Stored items:
-- ==== Sys2Proof/Machine/Core.lean ====
section
/-!
DEFINITION. The machine as the host's interface names it.
-/

def Sys2Proof.core : Host.Core := { State := Sys2Proof.Machine.State, Fault := Sys2Proof.Machine.Fault, Refusal := Sys2Proof.Machine.Refusal, step := Sys2Proof.Machine.step, reset := Sys2Proof.Machine.State.reset }
end

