/-- The numbers the patterns stand for are the values of binary32. -/
theorem binary32_valuation :
    NumFormat.binary32.ops.IsValuation fun a => patternValue (BitVec.ofNat 32 a) where
  nan a k := (isNaN_iff k _).symm.trans (isNaN_iff 0 _)
  posInf a k h := by
    change floatScaledPart k _ = _ at h
    rcases hu : unpack (BitVec.ofNat 32 a) with _ | s | ⟨s, m, e⟩ <;>
      simp only [floatScaledPart, hu, reduceCtorEq] at h
    cases s <;> simp_all [patternValue_of_inf hu]
  negInf a k h := by
    change floatScaledPart k _ = _ at h
    rcases hu : unpack (BitVec.ofNat 32 a) with _ | s | ⟨s, m, e⟩ <;>
      simp only [floatScaledPart, hu, reduceCtorEq] at h
    cases s <;> simp_all [patternValue_of_inf hu]
  int a k z h := by
    change floatScaledPart k _ = _ at h
    rcases hu : unpack (BitVec.ofNat 32 a) with _ | s | ⟨s, m, e⟩
    · simp [floatScaledPart, hu] at h
    · cases s <;> simp [floatScaledPart, hu] at h
    · simp only [floatScaledPart, hu, IntegerPart.int.injEq] at h
      have hq : ∃ n : Nat, (n : Int) = if 0 ≤ e + (k : Int) then
          ((m * 2 ^ (e + (k : Int)).toNat : Nat) : Int) else (m / 2 ^ (-(e + (k : Int))).toNat : Nat) := by
        split
        · exact ⟨_, rfl⟩
        · exact ⟨_, rfl⟩
      obtain ⟨n, hn⟩ := hq
      obtain ⟨hlo, hhi⟩ := truncate_bounds m _ hn
      rw [← hn] at h
      have hk : (2 : ℝ) ^ k * (m * 2 ^ e) = m * 2 ^ (e + (k : Int)) := by
        rw [zpow_add₀ (by norm_num), zpow_natCast]; ring
      have hn0 : (0 : ℝ) ≤ n := by positivity
      refine ⟨_, patternValue_of_fin hu, ?_⟩
      rw [← hk] at hlo hhi
      cases s
      · subst h
        simp only [Bool.false_eq_true, if_false, Int.cast_natCast]
        generalize (2 : ℝ) ^ k * (m * 2 ^ e) = x at *
        rw [abs_of_nonneg hn0, abs_of_nonneg (by linarith), abs_of_nonneg (by linarith)]
        exact ⟨hlo, by linarith⟩
      · subst h
        simp only [if_true, Int.cast_neg, Int.cast_natCast, mul_neg, abs_neg]
        generalize (2 : ℝ) ^ k * (m * 2 ^ e) = x at *
        rw [abs_of_nonneg hn0, abs_of_nonneg (by linarith), abs_of_nonpos (by linarith)]
        exact ⟨hlo, by linarith⟩
  zero a := by
    show floatIsZero _ = true ↔ floatScaledPart 0 _ ≠ _ ∧ _
    simp only [floatIsZero, beq_iff_eq, EReal.coe_zero]
    constructor
    · intro h
      exact ⟨(not_nan_iff_magnitude 0 _).2 (by omega), by simp [patternValue_of_magnitude h]⟩
    · rintro ⟨h1, h2⟩
      by_contra hc
      have hp := magnitudeValue_pos (Nat.pos_of_ne_zero hc) ((not_nan_iff_magnitude 0 _).1 h1)
      rw [patternValue] at h2
      split at h2
      · exact hp.ne' (EReal.neg_eq_zero_iff.1 h2)
      · exact hp.ne' h2
  gt a b := by
    show floatGt _ _ = true ↔ floatScaledPart 0 _ ≠ _ ∧ floatScaledPart 0 _ ≠ _ ∧ _
    constructor
    · intro h
      simp only [floatGt, Bool.and_eq_true, Bool.not_eq_true', decide_eq_true_eq] at h
      have ha : floatScaledPart 0 (BitVec.ofNat 32 a) ≠ .nan := by
        rw [ne_eq, ← isNaN_iff]; simp [h.1.1]
      have hb : floatScaledPart 0 (BitVec.ofNat 32 b) ≠ .nan := by
        rw [ne_eq, ← isNaN_iff]; simp [h.1.2]
      exact ⟨ha, hb, (patternValue_lt_iff ha hb).2 h.2⟩
    · rintro ⟨ha, hb, h⟩
      have h2 := (patternValue_lt_iff ha hb).1 h
      rw [ne_eq, ← isNaN_iff] at ha hb
      simp [floatGt, ha, hb, h2]
  const l r hr _ := by
    cases l <;> simp only [Literal.Denotes] at hr <;> subst hr
    · refine nearest_of_standsFor ⟨by decide, ?_⟩
      exact (patternValue_of_fin (show unpack 0x3F800000 = .fin false 8388608 (-23) by decide)).trans
        (by norm_num)
    · refine nearest_of_standsFor ⟨by decide, ?_⟩
      exact (patternValue_of_fin (show unpack 0x40000000 = .fin false 8388608 (-22) by decide)).trans
        (by norm_num)
    · refine ⟨13176795 * 2 ^ (-21 : Int), ⟨by decide, ?_⟩, fun b y hb => twoPi_nearest hb.1 hb.2⟩
      exact (patternValue_of_fin (show unpack 0x40C90FDB = .fin false 13176795 (-21) by decide)).trans
        (by simp)
  ofInt z := by
    rintro ⟨a, hn, h⟩
    obtain ⟨h1, h2⟩ := floatOfInt_exact hn h
    refine ⟨?_, ?_⟩
    · show floatScaledPart 0 (BitVec.ofNat 32 (floatOfInt z).toNat) ≠ _
      rwa [ofNat_toNat_word]
    · show patternValue (BitVec.ofNat 32 (floatOfInt z).toNat) = _
      rwa [ofNat_toNat_word]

● **Exercise brief**
Where a line of the records above holds the word "show", count it; give the total as a single number and nothing else.

● **Solution to the problem**
7